--- Work request ---
Lines from the top of the entries through the line that has "s.tr := rfl" must be duplicated exactly, and no others.
──────── Source data
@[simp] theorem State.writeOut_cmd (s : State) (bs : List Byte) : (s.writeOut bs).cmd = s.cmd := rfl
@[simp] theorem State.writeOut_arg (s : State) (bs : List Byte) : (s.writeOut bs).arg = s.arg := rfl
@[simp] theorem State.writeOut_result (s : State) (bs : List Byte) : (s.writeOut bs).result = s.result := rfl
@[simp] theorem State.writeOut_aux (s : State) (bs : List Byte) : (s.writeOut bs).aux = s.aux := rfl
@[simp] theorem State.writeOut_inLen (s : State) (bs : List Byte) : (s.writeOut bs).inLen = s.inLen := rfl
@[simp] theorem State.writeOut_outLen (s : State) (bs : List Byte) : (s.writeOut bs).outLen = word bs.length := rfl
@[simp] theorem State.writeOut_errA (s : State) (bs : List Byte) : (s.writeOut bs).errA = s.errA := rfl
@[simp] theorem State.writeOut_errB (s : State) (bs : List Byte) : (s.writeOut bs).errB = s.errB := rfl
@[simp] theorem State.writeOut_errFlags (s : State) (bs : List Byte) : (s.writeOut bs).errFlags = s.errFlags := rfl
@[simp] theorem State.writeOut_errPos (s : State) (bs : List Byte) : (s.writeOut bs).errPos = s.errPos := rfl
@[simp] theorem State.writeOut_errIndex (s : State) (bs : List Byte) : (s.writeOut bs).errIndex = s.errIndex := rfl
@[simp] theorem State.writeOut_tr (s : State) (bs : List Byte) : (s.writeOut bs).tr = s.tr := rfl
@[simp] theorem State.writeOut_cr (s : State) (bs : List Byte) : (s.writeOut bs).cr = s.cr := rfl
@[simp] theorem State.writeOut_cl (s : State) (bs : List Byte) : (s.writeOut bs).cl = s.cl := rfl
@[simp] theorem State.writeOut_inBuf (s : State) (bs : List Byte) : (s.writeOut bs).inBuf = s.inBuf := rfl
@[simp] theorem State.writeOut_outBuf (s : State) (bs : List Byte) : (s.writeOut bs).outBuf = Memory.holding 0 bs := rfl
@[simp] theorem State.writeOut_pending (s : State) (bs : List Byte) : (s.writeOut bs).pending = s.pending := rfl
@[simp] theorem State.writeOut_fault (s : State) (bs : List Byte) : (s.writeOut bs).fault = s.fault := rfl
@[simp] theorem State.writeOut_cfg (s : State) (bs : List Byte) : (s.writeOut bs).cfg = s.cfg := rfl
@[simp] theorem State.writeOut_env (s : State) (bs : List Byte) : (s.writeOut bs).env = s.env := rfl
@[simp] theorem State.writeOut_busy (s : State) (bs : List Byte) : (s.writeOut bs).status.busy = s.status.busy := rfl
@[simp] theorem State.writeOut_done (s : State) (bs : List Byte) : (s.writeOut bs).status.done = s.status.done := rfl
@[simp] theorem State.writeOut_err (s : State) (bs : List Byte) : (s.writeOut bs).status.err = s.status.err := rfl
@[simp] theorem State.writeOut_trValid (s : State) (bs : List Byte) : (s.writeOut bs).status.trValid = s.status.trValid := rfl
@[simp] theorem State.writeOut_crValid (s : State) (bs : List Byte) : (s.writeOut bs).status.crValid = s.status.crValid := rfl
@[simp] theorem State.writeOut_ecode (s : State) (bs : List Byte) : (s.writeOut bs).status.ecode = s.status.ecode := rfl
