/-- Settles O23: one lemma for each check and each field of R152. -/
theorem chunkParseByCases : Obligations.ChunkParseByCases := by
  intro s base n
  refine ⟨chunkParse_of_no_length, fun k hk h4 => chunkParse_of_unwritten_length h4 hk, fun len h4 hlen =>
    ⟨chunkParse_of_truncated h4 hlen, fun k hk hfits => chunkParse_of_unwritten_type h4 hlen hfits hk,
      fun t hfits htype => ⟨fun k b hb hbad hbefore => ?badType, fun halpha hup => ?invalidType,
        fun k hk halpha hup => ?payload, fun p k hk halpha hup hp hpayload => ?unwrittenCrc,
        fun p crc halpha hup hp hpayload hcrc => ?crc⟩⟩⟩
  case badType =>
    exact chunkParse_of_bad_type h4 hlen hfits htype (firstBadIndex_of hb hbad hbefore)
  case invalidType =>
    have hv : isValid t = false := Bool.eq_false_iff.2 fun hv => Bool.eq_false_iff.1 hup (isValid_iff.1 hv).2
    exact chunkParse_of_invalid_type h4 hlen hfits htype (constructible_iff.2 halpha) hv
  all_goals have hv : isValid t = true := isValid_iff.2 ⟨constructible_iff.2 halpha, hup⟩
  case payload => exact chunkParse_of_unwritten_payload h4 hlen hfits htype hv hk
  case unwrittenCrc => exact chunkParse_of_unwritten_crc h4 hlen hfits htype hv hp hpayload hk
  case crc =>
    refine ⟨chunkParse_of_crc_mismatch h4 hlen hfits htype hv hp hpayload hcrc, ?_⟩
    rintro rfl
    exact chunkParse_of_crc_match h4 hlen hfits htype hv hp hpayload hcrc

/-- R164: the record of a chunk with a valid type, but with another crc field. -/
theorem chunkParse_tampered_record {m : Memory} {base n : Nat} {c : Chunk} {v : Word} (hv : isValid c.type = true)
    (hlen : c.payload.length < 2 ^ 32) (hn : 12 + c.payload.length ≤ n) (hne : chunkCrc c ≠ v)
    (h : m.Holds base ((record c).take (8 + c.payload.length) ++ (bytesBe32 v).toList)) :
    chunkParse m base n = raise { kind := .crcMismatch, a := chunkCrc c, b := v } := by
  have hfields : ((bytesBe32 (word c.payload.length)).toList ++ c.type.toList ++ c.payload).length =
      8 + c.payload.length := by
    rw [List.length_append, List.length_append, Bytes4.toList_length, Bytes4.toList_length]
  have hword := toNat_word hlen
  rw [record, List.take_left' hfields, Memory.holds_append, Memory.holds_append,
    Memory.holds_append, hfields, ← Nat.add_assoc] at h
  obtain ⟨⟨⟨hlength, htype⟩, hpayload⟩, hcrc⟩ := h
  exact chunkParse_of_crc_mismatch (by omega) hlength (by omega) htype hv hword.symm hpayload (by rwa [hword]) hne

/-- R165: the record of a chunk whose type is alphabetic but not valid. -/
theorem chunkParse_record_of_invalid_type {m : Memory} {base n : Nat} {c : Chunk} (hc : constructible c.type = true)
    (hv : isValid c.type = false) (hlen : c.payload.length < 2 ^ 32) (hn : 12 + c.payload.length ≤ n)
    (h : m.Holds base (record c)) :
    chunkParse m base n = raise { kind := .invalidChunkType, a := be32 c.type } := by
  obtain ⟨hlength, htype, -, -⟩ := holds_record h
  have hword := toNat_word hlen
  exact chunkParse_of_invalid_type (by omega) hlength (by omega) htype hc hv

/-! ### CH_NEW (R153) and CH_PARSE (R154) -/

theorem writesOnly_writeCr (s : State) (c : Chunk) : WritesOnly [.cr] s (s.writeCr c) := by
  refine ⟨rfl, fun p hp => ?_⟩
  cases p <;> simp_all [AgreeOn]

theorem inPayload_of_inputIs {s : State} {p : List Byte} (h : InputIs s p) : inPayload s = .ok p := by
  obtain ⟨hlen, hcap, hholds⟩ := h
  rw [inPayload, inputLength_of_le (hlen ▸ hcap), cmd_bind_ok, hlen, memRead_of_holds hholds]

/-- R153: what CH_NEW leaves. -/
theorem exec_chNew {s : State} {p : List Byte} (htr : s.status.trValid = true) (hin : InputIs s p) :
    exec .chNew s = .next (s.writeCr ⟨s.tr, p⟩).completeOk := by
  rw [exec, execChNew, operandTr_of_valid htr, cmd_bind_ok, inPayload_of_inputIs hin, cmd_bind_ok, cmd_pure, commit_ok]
────────────────
--- Your response ---
@[simp] theorem State.writeOut_cmd (s : State) (bs : List Byte) : (s.writeOut bs).cmd = s.cmd := rfl
@[simp] theorem State.writeOut_arg (s : State) (bs : List Byte) : (s.writeOut bs).arg = s.arg := rfl
@[simp] theorem State.writeOut_result (s : State) (bs : List Byte) : (s.writeOut bs).result = s.result := rfl
@[simp] theorem State.writeOut_aux (s : State) (bs : List Byte) : (s.writeOut bs).aux = s.aux := rfl
@[simp] theorem State.writeOut_inLen (s : State) (bs : List Byte) : (s.writeOut bs).inLen = s.inLen := rfl
@[simp] theorem State.writeOut_outLen (s : State) (bs : List Byte) : (s.writeOut bs).outLen = word bs.length := rfl
@[simp] theorem State.writeOut_errA (s : State) (bs : List Byte) : (s.writeOut bs).errA = s.errA := rfl
@[simp] theorem State.writeOut_errB (s : State) (bs : List Byte) : (s.writeOut bs).errB = s.errB := rfl
@[simp] theorem State.writeOut_errFlags (s : State) (bs : List Byte) : (s.writeOut bs).errFlags = s.errFlags := rfl
@[simp] theorem State.writeOut_errPos (s : State) (bs : List Byte) : (s.writeOut bs).errPos = s.errPos := rfl
@[simp] theorem State.writeOut_errIndex (s : State) (bs : List Byte) : (s.writeOut bs).errIndex = s.errIndex := rfl
@[simp] theorem State.writeOut_tr (s : State) (bs : List Byte) : (s.writeOut bs).tr = s.tr := rfl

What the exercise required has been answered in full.